# Chinese Blue Breasted (button) Quail males: FTGH + shipping or P/U



## friend-2-fowl (Sep 9, 2010)

Hi there, I've got an overabundance of male CBBQ (button) quail that need new homes. These must go to a good pet home or for breeding purposes, they are no use for eating and can't survive on their own in the wild. 

CBBQ are about 4" long from head to tail. They eat a high-protein feed (I feed mine 20% Purina Flock Raiser) combined with a good-quality seed mix. 

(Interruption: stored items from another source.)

-- ==== Sys2Proof/Machine/Operands.lean ====
section
/-! DEFINITION. Every operand form: what a source yields (R36, R89, R99, R115, R154), and how a result is written (R99,
R116). -/

namespace Sys2Proof.Machine

/-- The 32-bit value L of a literal (R35). -/
def litVal (w : BitVec 26) : Word :=
  let lv := fld w 23 0
  let lf := fld w 25 24
  if lf = 0 then BitVec.ofNat 32 lv
  else if lf = 1 then BitVec.ofInt 32 (signedN 24 lv)
  else if lf = 2 then BitVec.ofNat 32 (lv * 256)
  else BitVec.ofNat 32 (lv % 65536 * 65536 + lv % 65536)

/-- L as a 64-bit scalar operand: sign-extended (R36). -/
def litSca (w : BitVec 26) : Dword := (litVal w).signExtend 64

/-- A head read as a vector of lanes (R85, R89, R115): lanes of a vector, SCALAR[31:0] in every lane of a scalar, the scalar
payload of a MARK; EOS and DRAIN read as zero. -/
def Token.vec (t : Token) : Vec :=
  if t.kind = kDATA ∨ t.kind = kMARK then (if t.sc then Vec.splat (t.scalar.setWidth 32) else t.lanes) else ⟨[]⟩

/-- A head read as a scalar (R89, R115): SCALAR, or lane 1 above lane 0 of a vector. -/
def Token.sca (t : Token) : Dword :=
  if t.kind = kDATA ∨ t.kind = kMARK then
    (if t.sc then t.scalar else BitVec.ofNat 64 ((t.lanes.get 1).toNat * 2 ^ 32 + (t.lanes.get 0).toNat))
  else 0

/-- A source in vector shape (R115, R154). -/
def State.srcVec (s : State) (a : Src) : Vec :=
  match a with
  | .v k => s.my.v k.toNat
  | .inp k => (s.head k.toNat).vec
  | .x k => Vec.splat ((s.my.x k.toNat).setWidth 32)
  | .lane => Vec.gen fun i => BitVec.ofNat 32 i
  | .zero => ⟨[]⟩
  | .lit w => Vec.splat (litVal w)

/-- A source in scalar shape (R115); a vector register or LANE, which the loader refuses there, reads its lanes 1 and 0. -/
def State.srcSca (s : State) (a : Src) : Dword :=
  match a with
  | .v k => BitVec.ofNat 64 (((s.my.v k.toNat).get 1).toNat * 2 ^ 32 + ((s.my.v k.toNat).get 0).toNat)
  | .inp k => (s.head k.toNat).sca
  | .x k => s.my.x k.toNat
  | .lane => 0x0000000100000000#64
  | .zero => 0
  | .lit w => litSca w

/-- A control, count or length value (R236): the scalar, or lane 0 of a vector, as 64 bits. -/
def State.ctlVal (s : State) (a : Src) : Dword :=
  match a with
  | .inp k => if (s.head k.toNat).sc then (s.head k.toNat).scalar else (((s.head k.toNat).vec).get 0).setWidth 64
  | .v k => ((s.my.v k.toNat).get 0).setWidth 64
  | .x k => s.my.x k.toNat
  | .lane => 0
  | .zero => 0
  | .lit w => litSca w

/-- The scalar shape is decided by D alone (R114). -/
def isScalar : Dst → Bool
  | .x _ => true
  | .v _ => false
  | .out _ => false
  | .null => false

/-- A value of R99: a vector or a 64-bit scalar. -/
inductive Val where
  | vec (v : Vec)
  | sca (w : Dword)
  deriving DecidableEq, Repr

/-- What a source yields for destination d (R99). -/
def State.srcVal (s : State) (d : Dst) (a : Src) : Val :=
  match a with
  | .v k => .vec (s.my.v k.toNat)
  | .lane => .vec (s.srcVec .lane)
  | .inp k => if (s.head k.toNat).sc then .sca ((s.head k.toNat).sca) else .vec ((s.head k.toNat).vec)
  | .x k => .sca (s.my.x k.toNat)
  | .zero => if isScalar d then .sca 0 else .vec ⟨[]⟩
  | .lit w => if isScalar d then .sca (litSca w) else .vec (Vec.splat (litVal w))

/-- A value as lanes: a scalar's bits [31:0] in every lane (R99, R106). -/
def Val.lanes : Val → Vec
  | .vec v => v
  | .sca w => Vec.splat (w.setWidth 32)

/-- The parts of Write(D, val) of R99 under a mask; `all` writes every lane. An output takes no token under a mask that is all
clear, and then it is not reserved (log entry 10). -/
def State.write (s : State) (d : Dst) (val : Val) (mask : Mask) : List Eff :=
  match d with
  | .v k => [.vec k.toNat mask val.lanes]
  | .x k => [.sreg k.toNat (match val with
    | .vec v => BitVec.ofNat 64 ((v.get 1).toNat * 2 ^ 32 + (v.get 0).toNat)
    | .sca w => w)]
  | .out k =>
    match val with
    | .sca w => [.emit k.toNat (s.stamp s.cur.cid (scaTok (s.my.otag k.toNat) w))]
    | .vec v => if mask = 0 then [] else [.emit k.toNat (s.stamp s.cur.cid (vecTok (s.my.otag k.toNat) mask v))]
  | .null => []

/-- The mask of a write: every lane with .ALL, else the context's lane-valid mask. -/
def State.maskFor (s : State) (all : Bool) : Mask := if all then Mask.full else s.my.regs.mask

/-- A lane-wise instruction (R116, R155): poison on a source propagates; else the vector result is written under the mask
with flags of the lanes computed. -/
def State.laneOp (s : State) (lat : Nat) (d : Dst) (srcs : List Src) (res : Vec) (fl : BitVec 32 := 0) : Out :=
  match s.poisoned srcs with
  | some p => s.poisonTo d lat p
  | none => s.finish lat (s.write d (.vec res) s.my.regs.mask ++ (if fl = 0 then [] else [.flags fl]))

/-- A scalar instruction (R116): poison on a source propagates; else the result replaces the x register, or an output receives
a scalar token. -/
def State.scalarOp (s : State) (lat : Nat) (d : Dst) (srcs : List Src) (res : Dword) (fl : BitVec 32 := 0) : Out :=
  match s.poisoned srcs with
  | some p => s.poisonTo d lat p
  | none => s.finish lat (s.write d (.sca res) s.my.regs.mask ++ (if fl = 0 then [] else [.flags fl]))

/-- D's value as a vector before the firing, for the instructions that read it. -/
def State.dstVec (s : State) (d : Dst) : Vec :=
  match d with | .v k => s.my.v k.toNat | .x k => Vec.splat ((s.my.x k.toNat).setWidth 32) | .out _ => ⟨[]⟩ | .null => ⟨[]⟩

/-- D's value as a scalar before the firing. -/
def State.dstSca (s : State) (d : Dst) : Dword :=
  match d with | .x k => s.my.x k.toNat | .v _ => 0 | .out _ => 0 | .null => 0

/-- The scalar or status delivered to xN, outK (as a token) or NULL at latency `lat` of an open result. -/
def outOf (d : Dst) : List Nat := match d with | .out k => [k.toNat] | .v _ => [] | .x _ => [] | .null => []
/-- The scalar register of a destination. -/
def xOf (d : Dst) : List Nat := match d with | .x k => [k.toNat] | .v _ => [] | .out _ => [] | .null => []
/-- The vector register of a destination. -/
def vOf (d : Dst) : List Nat := match d with | .v k => [k.toNat] | .x _ => [] | .out _ => [] | .null => []

/-- The lanes a vector source has: those valid in a vector DATA head, and none of a MARK, an EOS or a DRAIN, whose MASK is zero (R84); every
lane of any other source, a scalar DATA head included, whose value stands in every lane (R115, R251, R272; log entry 10). -/
def State.validOf (s : State) (a : Src) : Mask :=
  match a with
  | .inp k => if (s.head k.toNat).kind ≠ kDATA then 0 else if (s.head k.toNat).sc then Mask.full else (s.head k.toNat).mask
  | .v _ => Mask.full
  | .x _ => Mask.full
  | .lane => Mask.full
  | .zero => Mask.full
  | .lit _ => Mask.full

/-- The output of a destination with its tag at firing, as an agent that emits later needs it. -/
def State.outTag (s : State) (d : Dst) : Option (Nat × BitVec 4) :=
  match d with | .out k => some (k.toNat, s.my.otag k.toNat) | .v _ => none | .x _ => none | .null => none

end Sys2Proof.Machine
end

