/-- The input a source names. -/
def srcIn (a : Src) : Option Nat :=
  match a with | .inp k => some k.toNat | .v _ => none | .x _ => none | .lane => none | .zero => none | .lit _ => none
/-- The input a source names, 0 if it names none. -/
def inNo (a : Src) : Nat := (srcIn a).getD 0

/-! ### Pairs of heads (R229, R231) -/

/-- What a pair of heads does: whether the control and the data head are consumed, which of them is stranded, the token for every
output, whether the slot state is cleared. -/
structure Pair where
  takeC : Bool := false
  takeD : Bool := false
  strandC : Bool := false
  strandD : Bool := false
  tok : Option PTok := none
  clear : Bool := false
  deriving DecidableEq, Repr

/-- The table of R229 for a control head c and a data head d that are not both DATA; none where R231 lets nothing fire. A MARK or EOS
control that faces a POISON data head is consumed with it, as R239 has it (log entry 10). -/
def pairRule (c d : Token) : Option Pair :=
  if d.kind = kPOISON then
    (if c.kind = kDRAIN then some { takeD := true, tok := some (.tok d) } else some { takeC := true, takeD := true, tok := some (.tok d) })
  else if c.kind = kPOISON then
    some { takeC := true, takeD := d.kind = kDATA ∨ d.kind = kMARK, tok := some (.tok c) }
  else if c.kind = kDRAIN ∨ d.kind = kDRAIN then
    (if c.kind = d.kind then some { takeC := true, takeD := true, tok := some (.tok d) } else none)
  else if c.kind = kEOS ∧ d.kind = kEOS then some { takeC := true, takeD := true, tok := some (.tok d), clear := true }
  else if c.kind = kEOS then some { strandD := true }
  else if d.kind = kEOS then some { strandC := true }
  else if c.kind = kMARK ∧ d.kind = kMARK ∧ c.tag = d.tag then some { takeC := true, takeD := true, tok := some (.tok d) }
  else some { takeC := true, takeD := true, tok := some (.bad 0x41) }

/-- The plan of a pair with control input ck, data input dk and the outputs that receive its token. -/
def Pair.plan (r : Pair) (st : SlotState) (ck dk : Nat) (outs : List Nat) : Plan :=
  { takes := (if r.takeC then [ck] else []) ++ (if r.takeD then [dk] else []),
    strands := (if r.strandC then [ck] else []) ++ (if r.strandD then [dk] else []),
    emits := match r.tok with | some t => outs.map fun o => (o, t) | none => [],
    slot := if r.clear then {} else st }

/-- A head forwarded alone to outputs and consumed; an EOS clears the slot state (R228, R236). -/
def alone (st : SlotState) (t : Token) (k : Nat) (outs : List Nat) : Plan :=
  { takes := [k], emits := outs.map fun o => (o, .tok t), slot := if t.kind = kEOS then {} else st }

/-- A control value: SCALAR, or lane 0 of a vector, as 64 bits (R236). -/
def Token.ctl (t : Token) : Nat := if t.sc then t.scalar.toNat else (t.lanes.get 0).toNat

/-- A data head with its control: a finished plan where the structural rows decide, nothing where a head is missing, or the control
value to act on with the inputs a DATA firing takes. -/
inductive Heads where
  | wait
  | decided (p : Plan)
  | data (t : Token) (value : Nat) (takes : List Nat)
  deriving DecidableEq, Repr

/-- The heads of an instruction with data on input a and control b (R229, R236). -/
def State.heads (s : State) (a b : Src) (outs : List Nat) : Heads :=
  let j := inNo a
  match s.headOpt j with
  | none => .wait
  | some t =>
    match srcIn b with
    | none => if t.kind = kDATA then .data t (s.ctlVal b).toNat [j] else .decided (alone s.slotNow t j outs)
    | some ck =>
      match s.headOpt ck with
      | none => .wait
      | some c =>
        if c.kind = kDATA ∧ t.kind = kDATA then .data t c.ctl [j, ck]
        else match pairRule c t with
          | none => .wait
          | some r => .decided (r.plan s.slotNow ck j outs)

/-- The output number of a destination. -/
def outNo (d : Dst) : Nat := match d with | .out k => k.toNat | .v _ => 0 | .x _ => 0 | .null => 0

/-! ### Steering and loops (R237 to R241) -/

/-- The lanes in which a control holds (R237): each lane of a vector, or one value for all. -/
def State.ctlLanes (s : State) (b : Src) : Mask :=
  match b with
  | .inp k =>
    let t := s.head k.toNat
    if t.sc then (if t.scalar = 0 then 0 else Mask.full) else Mask.gen fun i => t.lanes.get i != 0
  | .v k => Mask.gen fun i => (s.my.v k.toNat).get i != 0
  | .x _ => if s.ctlVal b = 0 then 0 else Mask.full
  | .lane => 0
  | .zero => 0
  | .lit _ => if s.ctlVal b = 0 then 0 else Mask.full

/-- A vector token cut to a mask, lanes outside it reading zero. -/
def Token.under (t : Token) (m : Mask) : Token := { t with mask := t.mask &&& m, lanes := Vec.clear (t.mask &&& m) t.lanes }

/-- STEER's plan (R237). -/
def State.planSteer (s : State) (d : Dst) (a b : Src) (lane : Bool) : Option Plan :=
  let k := outNo d
  match s.heads a b [k, k + 1] with
  | .wait => none
  | .decided p => some p
  | .data t v takes =>
    if lane ∧ t.sc = false then
      let m := s.ctlLanes b
      let yes := t.under m
      let no := t.under (~~~ m)
      some { takes, emits := (if yes.mask = 0 then [] else [(k + 1, .tok yes)]) ++ (if no.mask = 0 then [] else [(k, .tok no)]),
             needs := [k, k + 1], slot := s.slotNow }
    else some { takes, emits := [(if v ≠ 0 then k + 1 else k, .tok t)], slot := s.slotNow }

/-- STEER (R237). -/
def execSteer (d : Dst) (a b : Src) (m : BitVec 1) (s : State) : Out := s.runPlan 1 (s.planSteer d a b (m == 1))

/-- SWITCH's plan (R238): n is M + 1. -/
def State.planSwitch (s : State) (d : Dst) (a b : Src) (n : Nat) : Option Plan :=
  let outs := rangeFrom (outNo d) n
  match s.heads a b outs with
  | .wait => none
  | .decided p => some p
  | .data t v takes =>
    if v < n then some { takes, emits := [(outNo d + v, .tok t)], slot := s.slotNow }
    else some { takes, emits := outs.map fun o => (o, .bad 0x43), slot := s.slotNow }

/-- SWITCH (R238). -/
def execSwitch (d : Dst) (a b : Src) (m : BitVec 3) (s : State) : Out := s.runPlan 1 (s.planSwitch d a b (m.toNat + 1))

They are ground-dwellers, and for this reason many people use them in aviaries for small 'flighted' birds as a clean-up crew. Unfortunately, due to their small size, they are best kept indoors unless you are in a warm climate that stays above freezing year round. 

Buttons are best kept in pairs, though same-sex groups can be kept if given enough space. 

Currently I have 11 males that need new homes. 

My available males are: 
cinnamon blueface (3)
Darth Vader (1)
Redbreast (1)
Golden Pearl (3)
Silver (3)

Buttons are very territorial, so if you would like more than one (and plan on housing them together) please contact me to see which ones are currently housed together to reduce the risk of fighting. 

Shipping is by USPS express mail based on your zip code plus the cost of the box ($4). For simplicity's sake, I ask a flat fee of $35 for shipping, then once the birds are shipped I'll refund any excess if applicable. 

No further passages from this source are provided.